New Museum curator Eungie Joo has assembled an impressive array of new works from over fifty artists and collectives for The Ungovernables, this year’s edition of the museum’s triennial. While civil dissent and social criticism emerge as central leitmotifs, some sub-themes are beginning to surface in the show. Entropy seems to be on several of the artists’ minds. Many of the works draw on ideas of collapse and decay, or the failure of monumentality and inflated cultural mythologies. In its position as both site-specific installation and automatic ruin Adrián Villar Rojas’ massive clay sculpture A person loved me hints at the inevitable collapse of civilization and its architectural feats. Iman Issa’s Material series offers ad hoc antidotes to obsolete civic monuments, while Minam Apang’s How the wind was born series points to the malformation of elaborate cultural mythologies.
Complementing this thread is a focus on the ephemeral with several artists incorporating transient, or overlooked materials into their pieces. Mariana Telleria has created an exquisite homage to the found object and the quotidian in her Días en que todo es verdad / Days of Truth. Abigail DeVille’s Dark Day and Cinthia Marcelle and Tiago Mata Machado’s O Século [The Century] both deal with the afterlife of material glut, while the useless stack of Zimbabwean currency in Pratchaya Phinthong’s What I learned I no longer know; the little I still know, I guessed draws on a similar idea of ruptured decadence.
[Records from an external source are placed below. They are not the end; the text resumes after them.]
-- ==== Sys2Proof/Machine/Checksum.lean ====
section
/-! DEFINITION. The checksum fold engine and `CSUM` (R180 to R184). -/

namespace Sys2Proof.Machine

/-- One word of the fold (R180): XOR at an even index, wrapping addition at an odd one (R182). -/
def foldWord (i : Nat) (acc w : Word) : Word := if i % 2 = 0 then acc ^^^ w else acc + w

/-- The fold over `count` words from address `x` up, the first having index `i`; `none` at a `BUS` (R180). -/
def csumLoop : Nat → Nat → Nat → Word → State → Option Word
  | 0, _, _, acc, _ => some acc
  | count + 1, i, x, acc, s =>
    match readWord x s with
    | none => none
    | some w => csumLoop count (i + 1) (x + 4) (foldWord i acc w) s

/-- `CSUM` (R180): the trailing `SRC_LEN mod 4` bytes are not read (R181); a `BUS` leaves `RESULT` (R230). -/
def execCsum (s : State) : Host.Outcome State Fault Refusal :=
  match precheck .csum s with
  | some c => .next (raiseError c s)
  | none =>
    match csumLoop (s.srcLen.toNat / 4) 0 s.srcAddr.toNat 0 s with
    | none => .next (raiseError .bus s)
    | some acc => .next (finish { s with result := acc })

end Sys2Proof.Machine
end

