-- ==== Sys2Proof/Machine/RefHost.lean ====
section
/-! DEFINITION. The pseudo-instructions of the host notation (R93), the container's header (R190 to R192) and the reference
host program (R206), as data that the host agent runs. -/

namespace Sys2Proof.Machine

/-- `KS_ALIGN` (R7, R194): which seed convention the reference host takes. -/
inductive KsAlign where
  | explicit
  | reference
  deriving DecidableEq, Repr

/-- The kind of a container (R192). -/
inductive Kind where
  | plain
  | rle
  | lz77
  | unknown
  deriving DecidableEq, Repr

/-- The kind that a `Compression` field gives (R192). -/
def kindOf (compression : Nat) : Kind :=
  if compression = 0 then .plain
  else if compression = 1 then .rle
  else if compression = 2 then .lz77
  else .unknown

/-! ## Names of the reference program's variables and labels -/

/-- `%F`: the container's address. -/
def varF : Var := 0
/-- `%fsize`: its length. -/
def varFsize : Var := 1
/-- `%O`: the output buffer's address. -/
def varO : Var := 2
/-- `%seed` -/
def varSeed : Var := 3
/-- `%usize` -/
def varUsize : Var := 4
/-- `%c1` -/
def varC1 : Var := 5
/-- `%c2` -/
def varC2 : Var := 6
/-- `%comp` -/
def varComp : Var := 7
/-- `%P` -/
def varP : Var := 8
/-- `%plen` -/
def varPlen : Var := 9
/-- `%r` -/
def varR : Var := 10
/-- `%n` -/
def varN : Var := 11
/-- `%st` -/
def varSt : Var := 12

/-- `start` -/
def lblStart : Label := 0
/-- `parse` -/
def lblParse : Label := 1
/-- `s1ok` -/
def lblS1ok : Label := 2
/-- `rle` -/
def lblRle : Label := 3
/-- `plain` -/
def lblPlain : Label := 4
/-- `pcopy` -/
def lblPcopy : Label := 5
/-- `lz` -/
def lblLz : Label := 6
/-- `stage2` -/
def lblStage2 : Label := 7
/-- `s2ok` -/
def lblS2ok : Label := 8
/-- `trunc` -/
def lblTrunc : Label := 9
/-- `fail` -/
def lblFail : Label := 10
/-- The first of the fresh labels that `POLL` takes (R93). -/
def lblFresh : Label := 100

/-! ## Pseudo-instructions (R93) -/

/-- A line with no label. -/
def plainLine (st : Stmt) : Line := ⟨none, st⟩

/-- A line with a label. -/
def labelled (l : Label) (st : Stmt) : Line := ⟨some l, st⟩

/-- Puts a label on the first line of a list. -/
def withLabel (l : Label) : List Line → List Line
  | [] => []
  | x :: xs => ⟨some l, x.stmt⟩ :: xs

/-- `POLL` with its fresh label `p`. -/
def poll (p : Label) : List Line :=
  [labelled p (.rd .status (some varSt)), plainLine (.bne (.and (.var varSt) (.val 0x1)) (.val 0) p)]

/-- `RUN mn`, with a fresh label for its `POLL`. -/
def runMn (m : Instr) (p : Label) : List Line := plainLine (.cmd m) :: poll p

/-- `SRC addr, len`. -/
def srcLines (addr len : Expr) : List Line := [plainLine (.wr .srcAddr addr), plainLine (.wr .srcLen len)]

/-- `DST addr, len`. -/
def dstLines (addr len : Expr) : List Line := [plainLine (.wr .dstAddr addr), plainLine (.wr .dstLen len)]

/-- `STATUS.ERR` of the status last read, as `CHECKOK` takes it. -/
def errField : Expr := .and (.shr (.var varSt) (.val 4)) (.val 0xF)

/-- `CHECKOK`. -/
def checkOk : List Line :=
  [plainLine (.rd .status (some varSt)),
   plainLine (.bne errField (.val 0) lblFail)]

/-- `J label`. -/
def jump (l : Label) : Line := plainLine (.beq (.val 0) (.val 0) l)

/-! ## The reference host program (R206) -/

/-- Steps 1 and 2: the size test (R191) and the header's five little-endian fields (R190), in a header of `HEADER_SIZE` bytes. -/
def refParse (headerSize : Nat) : List Line :=
  [labelled lblStart (.bltu (.val headerSize) (.var varFsize) lblParse),
   plainLine (.fatal .fileTooSmall none),
   labelled lblParse (.memrd (.var varF) (.val 4) varSeed),
   plainLine (.memrd (.add (.var varF) (.val 4)) (.val 4) varUsize),
   plainLine (.memrd (.add (.var varF) (.val 8)) (.val 4) varC1),
   plainLine (.memrd (.add (.var varF) (.val 12)) (.val 4) varC2),
   plainLine (.memrd (.add (.var varF) (.val 16)) (.val 4) varComp),
   plainLine (.assign varP (.add (.var varF) (.val headerSize))),
   plainLine (.assign varPlen (.sub (.var varFsize) (.val headerSize)))]

/-- Step 3 (R194). -/
def refDecrypt (align : KsAlign) : List Line :=
  match align with
  | .explicit =>
    plainLine (.wr .seed (.var varSeed)) ::
      (srcLines (.var varP) (.var varPlen) ++ runMn .decrypt lblFresh ++ checkOk)
  | .reference => srcLines (.var varF) (.var varFsize) ++ runMn .decryptS lblFresh ++ checkOk

/-- Step 4 (R195). -/
def refStage1 : List Line :=
  srcLines (.var varP) (.var varPlen) ++ runMn .csum (lblFresh + 1) ++ checkOk ++
  [plainLine (.rd .result (some varR)),
   plainLine (.beq (.var varR) (.var varC1) lblS1ok),
   plainLine (.note .checksumMismatchStage1)]

/-- Step 5 (R196): the dispatch on the kind. -/
def refDispatch : List Line :=
  [labelled lblS1ok (.beq (.var varComp) (.val 0) lblPlain),
   plainLine (.beq (.var varComp) (.val 2) lblLz),
   plainLine (.beq (.var varComp) (.val 1) lblRle),
   plainLine (.fatal .unknownCompressionKind none),
   labelled lblRle (.fatal .unimplementedCompression none)]

/-- Step 5, `Plain` (R196, R202). -/
def refPlain : List Line :=
  [labelled lblPlain (.memfill (.var varO) (.var varUsize) 0x00),
   plainLine (.assign varN (.var varUsize)),
   plainLine (.bltu (.var varUsize) (.var varPlen) lblPcopy),
   plainLine (.assign varN (.var varPlen)),
   labelled lblPcopy (.memcpy (.var varO) (.var varP) (.var varN)),
   jump lblStage2]

/-- Step 5, `LZ77` (R196, R197, R202). -/
def refLz : List Line :=
  labelled lblLz (.memfill (.var varO) (.var varUsize) 0x00) ::
  (srcLines (.var varP) (.var varPlen) ++ dstLines (.var varO) (.var varUsize) ++ runMn .lzdec (lblFresh + 2) ++
  [plainLine (.rd .status (some varSt)),
   plainLine (.beq errField (.val 6) lblTrunc)] ++ checkOk)

/-- Steps 6 and 7 (R198, R199) and the fatal ends (R197, R200); a block error reports its code (R197). -/
def refStage2 : List Line :=
  withLabel lblStage2 (srcLines (.var varO) (.var varUsize)) ++ runMn .csum (lblFresh + 3) ++ checkOk ++
  [plainLine (.rd .result (some varR)),
   plainLine (.beq (.var varR) (.var varC2) lblS2ok),
   plainLine (.note .checksumMismatchStage2),
   labelled lblS2ok .halt,
   labelled lblTrunc (.fatal .truncatedStream none),
   labelled lblFail (.fatal .blockError (some errField))]

/-- The reference host program (R206), with its parameters `KS_ALIGN` and `HEADER_SIZE` (R7). -/
def refProgram (align : KsAlign) (headerSize : Nat) : List Line :=
  refParse headerSize ++ refDecrypt align ++ refStage1 ++ refDispatch ++ refPlain ++ refLz ++ refStage2

/-- The host with the reference program loaded and its three inputs given (R206). -/
def refHost (align : KsAlign) (headerSize f fsize o : Nat) : HostState where
  prog := refProgram align headerSize
  pc := 0
  vars := [(varF, f), (varFsize, fsize), (varO, o)]
  notes := []
  ended := none

end Sys2Proof.Machine
end

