-- ==== Sys2Proof/Machine/Step.lean ====
section
/-! DEFINITION. One step of the machine, and the placing of a command as the next thing that a step runs. -/

namespace Sys2Proof.Machine

/-- One step: of the host agent, or of the running command (R204, R269). -/
def step (s : State) : Host.Outcome State Fault Refusal := systemStep s

/-- The state in which the next step runs the command of an opcode-table word: the accepted `CMD` write of it (R21, R220). -/
def State.withFetchWord (s : State) (nbits w : Nat) : State := placeCommand (tableWord nbits w) s

end Sys2Proof.Machine
end

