/-- The last byte of memory, a byte that an ended command wrote unseen, and the byte just past those of a running one. -/
theorem witness_HostAccessOutsideRegions :
    (0xFFFFFFFF < memSize State.reset ∧ memFault State.reset 0xFFFFFFFF = false ∧ Memory.wf State.reset.mem = true ∧
      exposed State.reset = [] ∧ pastWrites State.reset = []) ∧
    (let s := { State.reset with held := [⟨⟨0x100, 4⟩, true⟩], polled := false }
     s.phase = .idle ∧ pastWrites s = [⟨0x100, 4⟩]) ∧
    (let s := placeCommand 3 (onRegions 0x10 0x10 0 0 [])
     memFault s 0x20 = false ∧ (∀ l ∈ exposed s, l.region.has 0x20 = false) ∧ pastWrites s = [] ∧ Memory.wf s.mem = true) := by
  decide +kernel

/-- An idle state whose host is about to run a statement. -/
def about (st : Stmt) : State := { State.reset with host := { HostState.empty with prog := [⟨some 3, st⟩] } }

/-- Addresses that are sums, at the top of memory. -/
def topAddr : Expr := .add (.val 0xFFFFFFF0) (.val 0xE)

/-- Each statement at the top of memory. -/
theorem witness_HostMemoryStatements :
    (∀ st, (about st).phase = .idle ∧ pastWrites (about st) = [] ∧ Memory.wf (about st).mem = true ∧
      (evalHost topAddr (about st)).1 = 0xFFFFFFFE ∧ NoFault (about st) 0xFFFFFFFE 2 ∧ 0xFFFFFFFE + 2 ≤ memSize (about st)) ∧
    nextStmt (about (.memset topAddr [1, 2])) = some (.memset topAddr [1, 2]) ∧ ([1, 2] : List Byte).length = 2 ∧
    nextStmt (about (.memfill topAddr (.val 2) 9)) = some (.memfill topAddr (.val 2) 9) ∧
    nextStmt (about (.memrd topAddr (.val 2) 4)) = some (.memrd topAddr (.val 2) 4) :=
  ⟨fun _ => ⟨rfl, rfl, rfl, rfl, noFault_of_none rfl _ _,
    (show 0xFFFFFFFE + 2 ≤ 2 ^ 32 by decide)⟩, rfl, rfl, rfl, rfl⟩

/-- A copy onto a region that overlaps its source. -/
theorem witness_HostCopiesBytes :
    let s := about (.memcpy (.val 0x101) (.val 0x100) (.val 4))
    s.phase = .idle ∧ pastWrites s = [] ∧ Memory.wf s.mem = true ∧ 0x100 + 4 ≤ memSize s ∧ 0x101 + 4 ≤ memSize s ∧ NoFault s 0x100 4 ∧
    NoFault s 0x101 4 ∧ nextStmt s = some (.memcpy (.val 0x101) (.val 0x100) (.val 4)) :=
  ⟨rfl, rfl, rfl, by decide, by decide, noFault_of_none rfl _ _, noFault_of_none rfl _ _, rfl⟩

theorem witness_HostBranches :
    (about (.beq (.val 1) (.val 1) 3)).phase = .idle ∧ findLabel (about (.beq (.val 1) (.val 1) 3)).host.prog 3 = some 0 ∧
    nextStmt (about (.beq (.val 1) (.val 1) 3)) = some (.beq (.val 1) (.val 1) 3) ∧
    nextStmt (about (.bne (.val 1) (.val 1) 3)) = some (.bne (.val 1) (.val 1) 3) ∧
    nextStmt (about (.bltu (.val 1) (.val 1) 3)) = some (.bltu (.val 1) (.val 1) 3) := by decide

/-- The host's turn while the block is idle, and its last while a command runs. -/
theorem hostMoves_idle (st : Stmt) : HostMoves (about st) (about st) := .inl ⟨rfl, rfl⟩

theorem hostMoves_running (st : Stmt) : HostMoves { placeCommand 1 (about st) with turns := 1 } { placeCommand 1 (about st) with turns := 0 } :=
  .inr ⟨some .cinit, 0, rfl, rfl, rfl⟩

/-- `RD` of the last register, with a variable and without. -/
theorem witness_HostRegisterReads :
    nextStmt (about (.rd .inPos none)) = some (.rd .inPos none) ∧ nextStmt (about (.rd .inPos (some 4))) = some (.rd .inPos (some 4)) ∧
    nextStmt { placeCommand 1 (about (.rd .status (some 4))) with turns := 1 } = some (.rd .status (some 4)) := ⟨rfl, rfl, rfl⟩

/-- The idle clause, and a running command while which the host gets one turn. -/
theorem witness_HostRegisterWrites :
    (about (.cmd .lzdec)).phase = .idle ∧ nextStmt (about (.cmd .lzdec)) = some (.cmd .lzdec) ∧
    nextStmt (about (.wr .srcLen topAddr)) = some (.wr .srcLen topAddr) ∧
    (evalHost topAddr (about (.wr .srcLen topAddr))).1 < 2 ^ 32 ∧
    (let s := { placeCommand 1 (about (.cmd .lzdec)) with turns := 1 }
     s.phase = .running (some .cinit) ∧ s.turns = 0 + 1 ∧ nextStmt s = some (.cmd .lzdec)) ∧
    (let s := { placeCommand 1 (about (.wr .srcLen topAddr)) with turns := 1 }
     s.phase = .running (some .cinit) ∧ s.turns = 0 + 1 ∧ nextStmt s = some (.wr .srcLen topAddr)) := by decide

/-- A variable that is assigned, a difference that is not below zero, and a `LET`. -/
theorem witness_HostExpressions :
    lookupVar (assignVar [] 4 9) 4 = some 9 ∧ (evalHost (.val 2) State.reset).1 ≤ (evalHost (.val 2) State.reset).1 ∧
    (about (.assign 4 topAddr)).phase = .idle ∧ nextStmt (about (.assign 4 topAddr)) = some (.assign 4 topAddr) := by decide

/-- The reference program at `s1ok` with a `Compression` field of 2. -/
def atDispatch (align : KsAlign) (pc : Nat) (comp : Nat) : State :=
  { State.reset with host := { HostState.empty with prog := refProgram align Config.headerSize, pc := pc, vars := [(varComp, comp)] } }

theorem witness_ContainerKinds :
    3 ≤ 3 ∧ (findLabel (refProgram .explicit Config.headerSize) lblS1ok).isSome = true ∧
    (findLabel (refProgram .reference Config.headerSize) lblS1ok).isSome = true ∧ lookupVar (atDispatch .explicit 0 3).host.vars varComp = some 3 ∧
    (∀ pc, (atDispatch .explicit pc 2).phase = .idle ∧ (atDispatch .explicit pc 2).host.ended = none) := by
  refine ⟨by decide, by decide, by decide, by decide, fun _ => ⟨rfl, rfl⟩⟩

/-! ## Placing a word for the next step -/

/-- The word of a row is the instruction that the very next step runs from reset. -/
theorem test_fetch_word :
    step (State.reset.withFetchWord 32 0x1) = exec .cinit (State.reset.withFetchWord 32 0x1) ∧
    step (State.reset.withFetchWord 32 0x13) = exec .decryptS (State.reset.withFetchWord 32 0x13) ∧
    step (State.reset.withFetchWord 32 0x5) = exec .lzdec (State.reset.withFetchWord 32 0x5) := ⟨rfl, rfl, rfl⟩

end Sys2Proof.Tests
end

section
/-! PROOF. The scope's statement on the parameters (R7): which operations leave them alone, and with it that every step does. -/

namespace Sys2Proof.Machine

/-! ## Commands and their start keep the parameters -/

theorem exec_params {i : Instr} {s t : State} (h : exec i s = .next t) : t.params = s.params := by
  obtain ⟨u, hu, frame⟩ := exec_frame i s
  cases hu.symm.trans h
  rw [frame.shape]

@[simp] theorem settleRace_params (i : Instr) (s t : State) : (settleRace i s t).params = t.params := by
  obtain ⟨m, n, r, o, p, h, -⟩ := settleRace_shape i s t
  rw [h]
While some eyes may roll with regard to the show’s implied recalcitrance within the museum framework, the Triennial’s commitment to representing a cross-section of international emerging artists who are actively working to construct culture, rather than merely commenting upon it, is readily apparent. Many of the works in The Ungovernables underscore Ernst Fischer’s sentiment that “in a decaying society, art, if it is truthful, must also reflect decay. And unless it wants to break faith with its social function, art must show the world as changeable. And help to change it.” More themes are certain to surface as collaborative projects, public programs and site-specific installations and actions are introduced into the show.